S app = S(get_kinda_heavy());

The temporary will bind to heavy in the constructor object (no move, no copy) and then you copy it in the initialization statement:

S(kinda_heavy heavy):obj(heavy){}

If there was an explicit move here as clang tidy suggests, then the 1 copy would turn into 1 move:

S(kinda_heavy heavy):obj(std::move(heavy)){}

That optimization was purposefully not added to the design so that there was no possibility of a double move. In more complicated code it is possible for heavy to be used twice (since it has a name). And we did not wish to ask the compiler to prove that heavy would only be used once, and perform an implicit move in that case. Since the original design, implicit moves have been added in more places. Imho if we add too many more, the design will become too clever by half and nobody will be able to remember the rules (if we're not there already).

In the second case:

auto env = get_kinda_heavy();
S s{env};

There is a copy when sending env to bind to the argument constructor. And then there is a second copy in your initialization statement:

S(kinda_heavy heavy):obj(heavy){}

If you take clang-tidy's suggestion, the second copy would turn into a move.

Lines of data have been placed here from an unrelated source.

/-! ## State.raise and State.branchOnError -/

@[simp] theorem State.raise_cfg (k : ErrKind) (o : Obj) (s : State) : (s.raise k o).cfg = s.cfg := by
  unfold State.raise; split <;> rfl
@[simp] theorem State.raise_mode (k : ErrKind) (o : Obj) (s : State) : (s.raise k o).mode = s.mode := by
  unfold State.raise; split <;> rfl
@[simp] theorem State.raise_busy (k : ErrKind) (o : Obj) (s : State) : (s.raise k o).busy = s.busy := by
  unfold State.raise; split <;> rfl
@[simp] theorem State.raise_prog (k : ErrKind) (o : Obj) (s : State) : (s.raise k o).prog = s.prog := by
  unfold State.raise; split <;> rfl
@[simp] theorem State.raise_upc (k : ErrKind) (o : Obj) (s : State) : (s.raise k o).upc = s.upc := by
  unfold State.raise; split <;> rfl
@[simp] theorem State.raise_lat (k : ErrKind) (o : Obj) (s : State) : (s.raise k o).lat = s.lat := by
  unfold State.raise; split <;> rfl
@[simp] theorem State.raise_wres (k : ErrKind) (o : Obj) (s : State) : (s.raise k o).wres = s.wres := by
  unfold State.raise; split <;> rfl
@[simp] theorem State.raise_snap (k : ErrKind) (o : Obj) (s : State) : (s.raise k o).snap = s.snap := by
  unfold State.raise; split <;> rfl
@[simp] theorem State.raise_bus (k : ErrKind) (o : Obj) (s : State) : (s.raise k o).bus = s.bus := by
  unfold State.raise; split <;> rfl
@[simp] theorem State.raise_arena (k : ErrKind) (o : Obj) (s : State) : (s.raise k o).arena = s.arena := by
  unfold State.raise; split <;> rfl
@[simp] theorem State.raise_arenaBase (k : ErrKind) (o : Obj) (s : State) :
    (s.raise k o).arenaBase = s.arenaBase := by
  unfold State.raise; split <;> rfl
@[simp] theorem State.raise_arenaMap (k : ErrKind) (o : Obj) (s : State) : (s.raise k o).arenaMap = s.arenaMap := by
  unfold State.raise; split <;> rfl
@[simp] theorem State.raise_segMap (k : ErrKind) (o : Obj) (s : State) : (s.raise k o).segMap = s.segMap := by
  unfold State.raise; split <;> rfl
@[simp] theorem State.raise_settled (k : ErrKind) (o : Obj) (s : State) : (s.raise k o).settled = s.settled := by
  unfold State.raise; split <;> rfl
@[simp] theorem State.raise_rstErr (k : ErrKind) (o : Obj) (s : State) : (s.raise k o).rstErr = s.rstErr := by
  unfold State.raise; split <;> rfl
@[simp] theorem State.raise_sub (k : ErrKind) (o : Obj) (s : State) : (s.raise k o).sub = s.sub := by
  unfold State.raise; split <;> rfl
@[simp] theorem State.raise_mem (k : ErrKind) (o : Obj) (s : State) : (s.raise k o).mem = s.mem := by
  unfold State.raise; split <;> rfl
@[simp] theorem State.raise_result (k : ErrKind) (o : Obj) (s : State) : (s.raise k o).result = s.result := by
  unfold State.raise; split <;> rfl
@[simp] theorem State.raise_waitTmo (k : ErrKind) (o : Obj) (s : State) : (s.raise k o).waitTmo = s.waitTmo := by
  unfold State.raise; split <;> rfl
@[simp] theorem State.raise_waitArg (k : ErrKind) (o : Obj) (s : State) : (s.raise k o).waitArg = s.waitArg := by
  unfold State.raise; split <;> rfl
@[simp] theorem State.raise_inReset (k : ErrKind) (o : Obj) (s : State) : (s.raise k o).inReset = s.inReset := by
  unfold State.raise; split <;> rfl
@[simp] theorem State.raise_armed (k : ErrKind) (o : Obj) (s : State) : (s.raise k o).armed = s.armed := by
  unfold State.raise; split <;> rfl
@[simp] theorem State.raise_inputs (k : ErrKind) (o : Obj) (s : State) : (s.raise k o).inputs = s.inputs := by
  unfold State.raise; split <;> rfl
@[simp] theorem State.branchOnError_cfg (e : ErrKind) (l : Nat) (s : State) :
    (s.branchOnError e l).cfg = s.cfg := by
  unfold State.branchOnError; split <;> rfl
@[simp] theorem State.branchOnError_mode (e : ErrKind) (l : Nat) (s : State) :
    (s.branchOnError e l).mode = s.mode := by
  unfold State.branchOnError; split <;> rfl
@[simp] theorem State.branchOnError_busy (e : ErrKind) (l : Nat) (s : State) :
    (s.branchOnError e l).busy = s.busy := by
  unfold State.branchOnError; split <;> rfl
@[simp] theorem State.branchOnError_prog (e : ErrKind) (l : Nat) (s : State) :
    (s.branchOnError e l).prog = s.prog := by
  unfold State.branchOnError; split <;> rfl
@[simp] theorem State.branchOnError_lat (e : ErrKind) (l : Nat) (s : State) :
    (s.branchOnError e l).lat = s.lat := by
  unfold State.branchOnError; split <;> rfl
@[simp] theorem State.branchOnError_wres (e : ErrKind) (l : Nat) (s : State) :
    (s.branchOnError e l).wres = s.wres := by
  unfold State.branchOnError; split <;> rfl
@[simp] theorem State.branchOnError_snap (e : ErrKind) (l : Nat) (s : State) :
    (s.branchOnError e l).snap = s.snap := by
  unfold State.branchOnError; split <;> rfl
@[simp] theorem State.branchOnError_req (e : ErrKind) (l : Nat) (s : State) :
    (s.branchOnError e l).req = s.req := by
  unfold State.branchOnError; split <;> rfl
@[simp] theorem State.branchOnError_bus (e : ErrKind) (l : Nat) (s : State) :
    (s.branchOnError e l).bus = s.bus := by
  unfold State.branchOnError; split <;> rfl
@[simp] theorem State.branchOnError_arena (e : ErrKind) (l : Nat) (s : State) :
    (s.branchOnError e l).arena = s.arena := by
  unfold State.branchOnError; split <;> rfl
@[simp] theorem State.branchOnError_arenaBase (e : ErrKind) (l : Nat) (s : State) :
    (s.branchOnError e l).arenaBase = s.arenaBase := by
  unfold State.branchOnError; split <;> rfl
@[simp] theorem State.branchOnError_arenaMap (e : ErrKind) (l : Nat) (s : State) :
    (s.branchOnError e l).arenaMap = s.arenaMap := by
  unfold State.branchOnError; split <;> rfl
@[simp] theorem State.branchOnError_segMap (e : ErrKind) (l : Nat) (s : State) :
    (s.branchOnError e l).segMap = s.segMap := by
  unfold State.branchOnError; split <;> rfl
@[simp] theorem State.branchOnError_settled (e : ErrKind) (l : Nat) (s : State) :
    (s.branchOnError e l).settled = s.settled := by
  unfold State.branchOnError; split <;> rfl
@[simp] theorem State.branchOnError_log (e : ErrKind) (l : Nat) (s : State) :
    (s.branchOnError e l).log = s.log := by
  unfold State.branchOnError; split <;> rfl
@[simp] theorem State.branchOnError_rstErr (e : ErrKind) (l : Nat) (s : State) :
    (s.branchOnError e l).rstErr = s.rstErr := by
  unfold State.branchOnError; split <;> rfl
@[simp] theorem State.branchOnError_sub (e : ErrKind) (l : Nat) (s : State) :
    (s.branchOnError e l).sub = s.sub := by
  unfold State.branchOnError; split <;> rfl
@[simp] theorem State.branchOnError_mem (e : ErrKind) (l : Nat) (s : State) :
    (s.branchOnError e l).mem = s.mem := by
  unfold State.branchOnError; split <;> rfl
@[simp] theorem State.branchOnError_result (e : ErrKind) (l : Nat) (s : State) :
    (s.branchOnError e l).result = s.result := by
  unfold State.branchOnError; split <;> rfl
@[simp] theorem State.branchOnError_waitTmo (e : ErrKind) (l : Nat) (s : State) :
    (s.branchOnError e l).waitTmo = s.waitTmo := by
  unfold State.branchOnError; split <;> rfl
@[simp] theorem State.branchOnError_waitArg (e : ErrKind) (l : Nat) (s : State) :
    (s.branchOnError e l).waitArg = s.waitArg := by
  unfold State.branchOnError; split <;> rfl
@[simp] theorem State.branchOnError_inReset (e : ErrKind) (l : Nat) (s : State) :
    (s.branchOnError e l).inReset = s.inReset := by
  unfold State.branchOnError; split <;> rfl
@[simp] theorem State.branchOnError_armed (e : ErrKind) (l : Nat) (s : State) :
    (s.branchOnError e l).armed = s.armed := by
  unfold State.branchOnError; split <;> rfl
@[simp] theorem State.branchOnError_inputs (e : ErrKind) (l : Nat) (s : State) :
    (s.branchOnError e l).inputs = s.inputs := by
  unfold State.branchOnError; split <;> rfl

under what circumstance is this a zero copy operation?

In your second case, there is no avoiding the copy of env without an explicit move:

auto env = get_kinda_heavy();
S s{std::move(env)};

Presumably the copy here is necessary so that the client does not see env change value. In any event this copy is under the client's control. If the client prefers a move here he can do so explicitly.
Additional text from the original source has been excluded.